──────── Study material

-- ==== Sys2Proof/Laws/State.lean ====
section
/-! SUPPORT. What each update of the state leaves alone: one law per field and update, so that no later proof unfolds a
record update. -/

namespace Sys2Proof.Machine

variable (s : State)

@[simp] theorem State.wr_pending (r : Reg) (v : Nat) : (s.wr r v).pending = s.pending := by rfl
@[simp] theorem State.wr_sent (r : Reg) (v : Nat) : (s.wr r v).sent = s.sent := by rfl
@[simp] theorem State.wr_fresh (r : Reg) (v : Nat) : (s.wr r v).fresh = s.fresh := by rfl
@[simp] theorem State.wr_ticks (r : Reg) (v : Nat) : (s.wr r v).ticks = s.ticks := by rfl
@[simp] theorem State.wr_cores (r : Reg) (v : Nat) : (s.wr r v).cores = s.cores := by rfl
@[simp] theorem State.wr_seats (r : Reg) (v : Nat) : (s.wr r v).seats = s.seats := by rfl
@[simp] theorem State.wr_panels (r : Reg) (v : Nat) : (s.wr r v).panels = s.panels := by rfl
@[simp] theorem State.wr_sint (r : Reg) (v : Nat) : (s.wr r v).sint = s.sint := by rfl
@[simp] theorem State.wr_twinEvents (r : Reg) (v : Nat) : (s.wr r v).twinEvents = s.twinEvents := by rfl
@[simp] theorem State.wr_pot (r : Reg) (v : Nat) : (s.wr r v).pot = s.pot := by rfl
@[simp] theorem State.wr_mem (r : Reg) (v : Nat) : (s.wr r v).mem = s.mem := by rfl
@[simp] theorem State.wr_lineMeta (r : Reg) (v : Nat) : (s.wr r v).lineMeta = s.lineMeta := by rfl
@[simp] theorem State.wr_dirty (r : Reg) (v : Nat) : (s.wr r v).dirty = s.dirty := by rfl
@[simp] theorem State.wr_tiles (r : Reg) (v : Nat) : (s.wr r v).tiles = s.tiles := by rfl
@[simp] theorem State.wr_warp (r : Reg) (v : Nat) : (s.wr r v).warp = s.warp := by rfl
@[simp] theorem State.wr_mcs (r : Reg) (v : Nat) : (s.wr r v).mcs = s.mcs := by rfl
@[simp] theorem State.wr_clist (r : Reg) (v : Nat) : (s.wr r v).clist = s.clist := by rfl
@[simp] theorem State.wr_noSlice (r : Reg) (v : Nat) : (s.wr r v).noSlice = s.noSlice := by rfl
@[simp] theorem State.wr_ioReqs (r : Reg) (v : Nat) : (s.wr r v).ioReqs = s.ioReqs := by rfl
@[simp] theorem State.wr_boltHits (r : Reg) (v : Nat) : (s.wr r v).boltHits = s.boltHits := by rfl
@[simp] theorem State.wr_shoots (r : Reg) (v : Nat) : (s.wr r v).shoots = s.shoots := by rfl
@[simp] theorem State.wr_toOffline (r : Reg) (v : Nat) : (s.wr r v).toOffline = s.toOffline := by rfl
@[simp] theorem State.wr_keys (r : Reg) (v : Nat) : (s.wr r v).keys = s.keys := by rfl
@[simp] theorem State.wr_hpKeys (r : Reg) (v : Nat) : (s.wr r v).hpKeys = s.hpKeys := by rfl
@[simp] theorem State.wr_cxl (r : Reg) (v : Nat) : (s.wr r v).cxl = s.cxl := by rfl
@[simp] theorem State.wr_fwKey (r : Reg) (v : Nat) : (s.wr r v).fwKey = s.fwKey := by rfl
@[simp] theorem State.wr_ras (r : Reg) (v : Nat) : (s.wr r v).ras = s.ras := by rfl
@[simp] theorem State.wr_outUnits (r : Reg) (v : Nat) : (s.wr r v).outUnits = s.outUnits := by rfl
@[simp] theorem State.wr_cut (r : Reg) (v : Nat) : (s.wr r v).cut = s.cut := by rfl
@[simp] theorem State.wr_tape (r : Reg) (v : Nat) : (s.wr r v).tape = s.tape := by rfl
@[simp] theorem State.wr_sw (r : Reg) (v : Nat) : (s.wr r v).sw = s.sw := by rfl
@[simp] theorem State.wr_pwr (r : Reg) (v : Nat) : (s.wr r v).pwr = s.pwr := by rfl
@[simp] theorem State.wr_thm (r : Reg) (v : Nat) : (s.wr r v).thm = s.thm := by rfl
@[simp] theorem State.wr_time (r : Reg) (v : Nat) : (s.wr r v).time = s.time := by rfl
@[simp] theorem State.wr_weft (r : Reg) (v : Nat) : (s.wr r v).weft = s.weft := by rfl
@[simp] theorem State.wr_net (r : Reg) (v : Nat) : (s.wr r v).net = s.net := by rfl
@[simp] theorem State.wr_hio (r : Reg) (v : Nat) : (s.wr r v).hio = s.hio := by rfl
@[simp] theorem State.wr_boot (r : Reg) (v : Nat) : (s.wr r v).boot = s.boot := by rfl
@[simp] theorem State.wr_resetDue (r : Reg) (v : Nat) : (s.wr r v).resetDue = s.resetDue := by rfl

@[simp] theorem State.setFld_pending (r : Reg) (f : Fld) (v : Nat) : (s.setFld r f v).pending = s.pending := by rfl
@[simp] theorem State.setFld_sent (r : Reg) (f : Fld) (v : Nat) : (s.setFld r f v).sent = s.sent := by rfl
@[simp] theorem State.setFld_fresh (r : Reg) (f : Fld) (v : Nat) : (s.setFld r f v).fresh = s.fresh := by rfl
@[simp] theorem State.setFld_ticks (r : Reg) (f : Fld) (v : Nat) : (s.setFld r f v).ticks = s.ticks := by rfl
@[simp] theorem State.setFld_cores (r : Reg) (f : Fld) (v : Nat) : (s.setFld r f v).cores = s.cores := by rfl
@[simp] theorem State.setFld_seats (r : Reg) (f : Fld) (v : Nat) : (s.setFld r f v).seats = s.seats := by rfl
@[simp] theorem State.setFld_panels (r : Reg) (f : Fld) (v : Nat) : (s.setFld r f v).panels = s.panels := by rfl
@[simp] theorem State.setFld_sint (r : Reg) (f : Fld) (v : Nat) : (s.setFld r f v).sint = s.sint := by rfl
@[simp] theorem State.setFld_twinEvents (r : Reg) (f : Fld) (v : Nat) : (s.setFld r f v).twinEvents = s.twinEvents := by rfl
@[simp] theorem State.setFld_pot (r : Reg) (f : Fld) (v : Nat) : (s.setFld r f v).pot = s.pot := by rfl
@[simp] theorem State.setFld_mem (r : Reg) (f : Fld) (v : Nat) : (s.setFld r f v).mem = s.mem := by rfl
@[simp] theorem State.setFld_lineMeta (r : Reg) (f : Fld) (v : Nat) : (s.setFld r f v).lineMeta = s.lineMeta := by rfl
@[simp] theorem State.setFld_dirty (r : Reg) (f : Fld) (v : Nat) : (s.setFld r f v).dirty = s.dirty := by rfl
@[simp] theorem State.setFld_tiles (r : Reg) (f : Fld) (v : Nat) : (s.setFld r f v).tiles = s.tiles := by rfl
@[simp] theorem State.setFld_warp (r : Reg) (f : Fld) (v : Nat) : (s.setFld r f v).warp = s.warp := by rfl
@[simp] theorem State.setFld_mcs (r : Reg) (f : Fld) (v : Nat) : (s.setFld r f v).mcs = s.mcs := by rfl
@[simp] theorem State.setFld_clist (r : Reg) (f : Fld) (v : Nat) : (s.setFld r f v).clist = s.clist := by rfl
@[simp] theorem State.setFld_noSlice (r : Reg) (f : Fld) (v : Nat) : (s.setFld r f v).noSlice = s.noSlice := by rfl
@[simp] theorem State.setFld_ioReqs (r : Reg) (f : Fld) (v : Nat) : (s.setFld r f v).ioReqs = s.ioReqs := by rfl
@[simp] theorem State.setFld_boltHits (r : Reg) (f : Fld) (v : Nat) : (s.setFld r f v).boltHits = s.boltHits := by rfl
@[simp] theorem State.setFld_shoots (r : Reg) (f : Fld) (v : Nat) : (s.setFld r f v).shoots = s.shoots := by rfl
@[simp] theorem State.setFld_toOffline (r : Reg) (f : Fld) (v : Nat) : (s.setFld r f v).toOffline = s.toOffline := by rfl
@[simp] theorem State.setFld_keys (r : Reg) (f : Fld) (v : Nat) : (s.setFld r f v).keys = s.keys := by rfl
@[simp] theorem State.setFld_hpKeys (r : Reg) (f : Fld) (v : Nat) : (s.setFld r f v).hpKeys = s.hpKeys := by rfl
@[simp] theorem State.setFld_cxl (r : Reg) (f : Fld) (v : Nat) : (s.setFld r f v).cxl = s.cxl := by rfl
@[simp] theorem State.setFld_fwKey (r : Reg) (f : Fld) (v : Nat) : (s.setFld r f v).fwKey = s.fwKey := by rfl
@[simp] theorem State.setFld_ras (r : Reg) (f : Fld) (v : Nat) : (s.setFld r f v).ras = s.ras := by rfl
@[simp] theorem State.setFld_outUnits (r : Reg) (f : Fld) (v : Nat) : (s.setFld r f v).outUnits = s.outUnits := by rfl
@[simp] theorem State.setFld_cut (r : Reg) (f : Fld) (v : Nat) : (s.setFld r f v).cut = s.cut := by rfl
@[simp] theorem State.setFld_tape (r : Reg) (f : Fld) (v : Nat) : (s.setFld r f v).tape = s.tape := by rfl
@[simp] theorem State.setFld_sw (r : Reg) (f : Fld) (v : Nat) : (s.setFld r f v).sw = s.sw := by rfl
@[simp] theorem State.setFld_pwr (r : Reg) (f : Fld) (v : Nat) : (s.setFld r f v).pwr = s.pwr := by rfl
@[simp] theorem State.setFld_thm (r : Reg) (f : Fld) (v : Nat) : (s.setFld r f v).thm = s.thm := by rfl
@[simp] theorem State.setFld_time (r : Reg) (f : Fld) (v : Nat) : (s.setFld r f v).time = s.time := by rfl
@[simp] theorem State.setFld_weft (r : Reg) (f : Fld) (v : Nat) : (s.setFld r f v).weft = s.weft := by rfl
@[simp] theorem State.setFld_net (r : Reg) (f : Fld) (v : Nat) : (s.setFld r f v).net = s.net := by rfl
@[simp] theorem State.setFld_hio (r : Reg) (f : Fld) (v : Nat) : (s.setFld r f v).hio = s.hio := by rfl
@[simp] theorem State.setFld_boot (r : Reg) (f : Fld) (v : Nat) : (s.setFld r f v).boot = s.boot := by rfl
@[simp] theorem State.setFld_resetDue (r : Reg) (f : Fld) (v : Nat) : (s.setFld r f v).resetDue = s.resetDue := by rfl
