-- ==== Sys2Proof/Laws/Reg.lean ====
section
/-! SUPPORT. Laws of bit fields and of the register file: a field read after a field write, and a register read after a
register write. -/

namespace Sys2Proof.Machine

/-! ### Bit fields -/

theorem bits_eq (n hi lo : Nat) : bits n hi lo = n / 2 ^ lo % 2 ^ (hi + 1 - lo) := by
  simp [bits, Nat.shiftRight_eq_div_pow]

theorem testBit_bits (n hi lo i : Nat) :
    (bits n hi lo).testBit i = (decide (i < hi + 1 - lo) && n.testBit (lo + i)) := by
  simp [bits, Nat.testBit_mod_two_pow, Nat.testBit_shiftRight]

/-- A replaced field, written with quotients. -/
theorem setBits_eq (n hi lo v : Nat) :
    setBits n hi lo v =
      2 ^ lo * (2 ^ (hi + 1 - lo) * (n / 2 ^ lo / 2 ^ (hi + 1 - lo)) + v % 2 ^ (hi + 1 - lo)) + n % 2 ^ lo := by
  rw [setBits, bits_eq, Nat.shiftLeft_eq, Nat.shiftLeft_eq]
  generalize 2 ^ (hi + 1 - lo) = w
  have h1 := Nat.div_add_mod n (2 ^ lo)
  have h2 := Nat.div_add_mod (n / 2 ^ lo) w
  generalize 2 ^ lo = l at *
  generalize n / l / w = a at *
  generalize n / l % w = b at *
  generalize n / l = c at *
  subst h2
  have h3 : n = l * (w * a) + l * b + n % l := by rw [← Nat.mul_add]; exact h1.symm
  have h4 : n - b * l = l * (w * a) + n % l := by rw [Nat.mul_comm b l]; omega
  rw [h4, Nat.mul_add, Nat.mul_comm (v % w) l]
  omega

/-- Bit by bit: the field's bits are the value's, the others the number's. -/
theorem testBit_setBits (n hi lo v i : Nat) :
    (setBits n hi lo v).testBit i =
      if lo ≤ i ∧ i < lo + (hi + 1 - lo) then v.testBit (i - lo) else n.testBit i := by
  rw [setBits_eq, Nat.testBit_two_pow_mul_add _ (Nat.mod_lt _ (Nat.two_pow_pos lo))]
  by_cases h1 : i < lo
  · simp [h1, Nat.not_le.mpr h1, Nat.testBit_mod_two_pow]
  · simp only [h1, if_false]
    rw [Nat.testBit_two_pow_mul_add _ (Nat.mod_lt _ (Nat.two_pow_pos _))]
    by_cases h2 : i - lo < hi + 1 - lo
    · have : lo ≤ i ∧ i < lo + (hi + 1 - lo) := by omega
      simp [h2, this, Nat.testBit_mod_two_pow]
    · have : ¬(lo ≤ i ∧ i < lo + (hi + 1 - lo)) := by omega
      rw [if_neg h2, if_neg this, ← Nat.shiftRight_eq_div_pow, ← Nat.shiftRight_eq_div_pow,
        Nat.testBit_shiftRight, Nat.testBit_shiftRight]
      congr 1; omega

/-- A field reads what was put into it, cut to its width. -/
@[simp] theorem Fld.get_set_same (f : Fld) (v x : Nat) : f.get (f.set v x) = x % 2 ^ (f.hi + 1 - f.lo) := by
  apply Nat.eq_of_testBit_eq
  intro i
  rw [Fld.get, Fld.set, testBit_bits, testBit_setBits, Nat.testBit_mod_two_pow]
  by_cases h : i < f.hi + 1 - f.lo
  · have : f.lo ≤ f.lo + i ∧ f.lo + i < f.lo + (f.hi + 1 - f.lo) := by omega
    simp [h]
  · simp [h]

/-- A field is left alone by a write to a field that shares no bit with it. -/
theorem Fld.get_set_other (f g : Fld) (v x : Nat) (h : f.hi < g.lo ∨ g.hi < f.lo) : f.get (g.set v x) = f.get v := by
  apply Nat.eq_of_testBit_eq
  intro i
  rw [Fld.get, Fld.get, Fld.set, testBit_bits, testBit_bits, testBit_setBits]
  by_cases hi : i < f.hi + 1 - f.lo
  · have : ¬(g.lo ≤ f.lo + i ∧ f.lo + i < g.lo + (g.hi + 1 - g.lo)) := by omega
    simp [hi, this]
  · simp [hi]

/-- A field within a register's width does not see the cut to that width. -/
theorem Fld.get_mod (f : Fld) (v w : Nat) (h : f.hi < w) : f.get (v % 2 ^ w) = f.get v := by
  apply Nat.eq_of_testBit_eq
  intro i
  rw [Fld.get, Fld.get, testBit_bits, testBit_bits, Nat.testBit_mod_two_pow]
  by_cases hi : i < f.hi + 1 - f.lo
  · have : f.lo + i < w := by omega
    simp [this]
  · simp [hi]

/-! ### Registers -/

/-- A register reads what was written, cut to its width. -/
@[simp] theorem State.rd_wr_same (s : State) (r : Reg) (v : Nat) : (s.wr r v).rd r = v % 2 ^ r.width := by
  simp only [State.rd, State.wr, RegFile.read, RegFile.write]
  split
  · next h => simp [← h]
  · simp

/-- A register holds a value within its width. -/
theorem State.rd_lt (s : State) (r : Reg) : s.rd r < 2 ^ r.width := Nat.mod_lt _ (Nat.two_pow_pos _)

/-- A register at another address is left alone. -/
theorem State.rd_wr_other (s : State) (q r : Reg) (v : Nat) (h : q.addr ≠ r.addr) : (s.wr r v).rd q = s.rd q := by
  simp only [State.rd, State.wr, RegFile.read, RegFile.write]
  split
  · rw [SMap.find_remove_other _ h]
  · rw [SMap.find_insert_other _ _ h]

@[simp] theorem State.rd_setFld_same (s : State) (r : Reg) (f : Fld) (v : Nat) :
    (s.setFld r f v).rd r = f.set (s.rd r) v % 2 ^ r.width := by simp [State.setFld]

theorem State.rd_setFld_other (s : State) (q r : Reg) (f : Fld) (v : Nat) (h : q.addr ≠ r.addr) :
    (s.setFld r f v).rd q = s.rd q := by simp [State.setFld, State.rd_wr_other _ _ _ _ h]

theorem State.fld_wr_same (s : State) (r : Reg) (f : Fld) (v : Nat) (h : f.hi < r.width) :
    (s.wr r v).fld r f = f.get v := by simp [State.fld, Fld.get_mod _ _ _ h]

theorem State.fld_setFld_same (s : State) (r : Reg) (f : Fld) (v : Nat) (h : f.hi < r.width) :
    (s.setFld r f v).fld r f = v % 2 ^ (f.hi + 1 - f.lo) := by
  simp [State.fld, Fld.get_mod _ _ _ h]

/-- A field write leaves the register's other fields alone. -/
theorem State.fld_setFld_field (s : State) (r : Reg) (f g : Fld) (v : Nat) (hw : f.hi < r.width)
    (h : f.hi < g.lo ∨ g.hi < f.lo) : (s.setFld r g v).fld r f = s.fld r f := by
  simp [State.fld, Fld.get_mod _ _ _ hw, Fld.get_set_other _ _ _ _ h]

theorem State.fld_setFld_other (s : State) (q r : Reg) (f g : Fld) (v : Nat) (h : q.addr ≠ r.addr) :
    (s.setFld r g v).fld q f = s.fld q f := by simp [State.fld, State.rd_setFld_other _ _ _ _ _ h]

theorem State.fld_wr_other (s : State) (q r : Reg) (f : Fld) (v : Nat) (h : q.addr ≠ r.addr) :
    (s.wr r v).fld q f = s.fld q f := by simp [State.fld, State.rd_wr_other _ _ _ _ h]

/-- What no register operation touches reads on unchanged. -/
theorem State.rd_of_regs {s t : State} (h : t.regs = s.regs) (r : Reg) : t.rd r = s.rd r := by
  simp [State.rd, h]

end Sys2Proof.Machine
end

────────────────

◆ **Task goal**
Locate all lines in the listing above with the word "resetDue" and copy them.

◆ **Reply to the task**
@[simp] theorem State.wr_resetDue (r : Reg) (v : Nat) : (s.wr r v).resetDue = s.resetDue := by rfl
@[simp] theorem State.setFld_resetDue (r : Reg) (f : Fld) (v : Nat) : (s.setFld r f v).resetDue = s.resetDue := by rfl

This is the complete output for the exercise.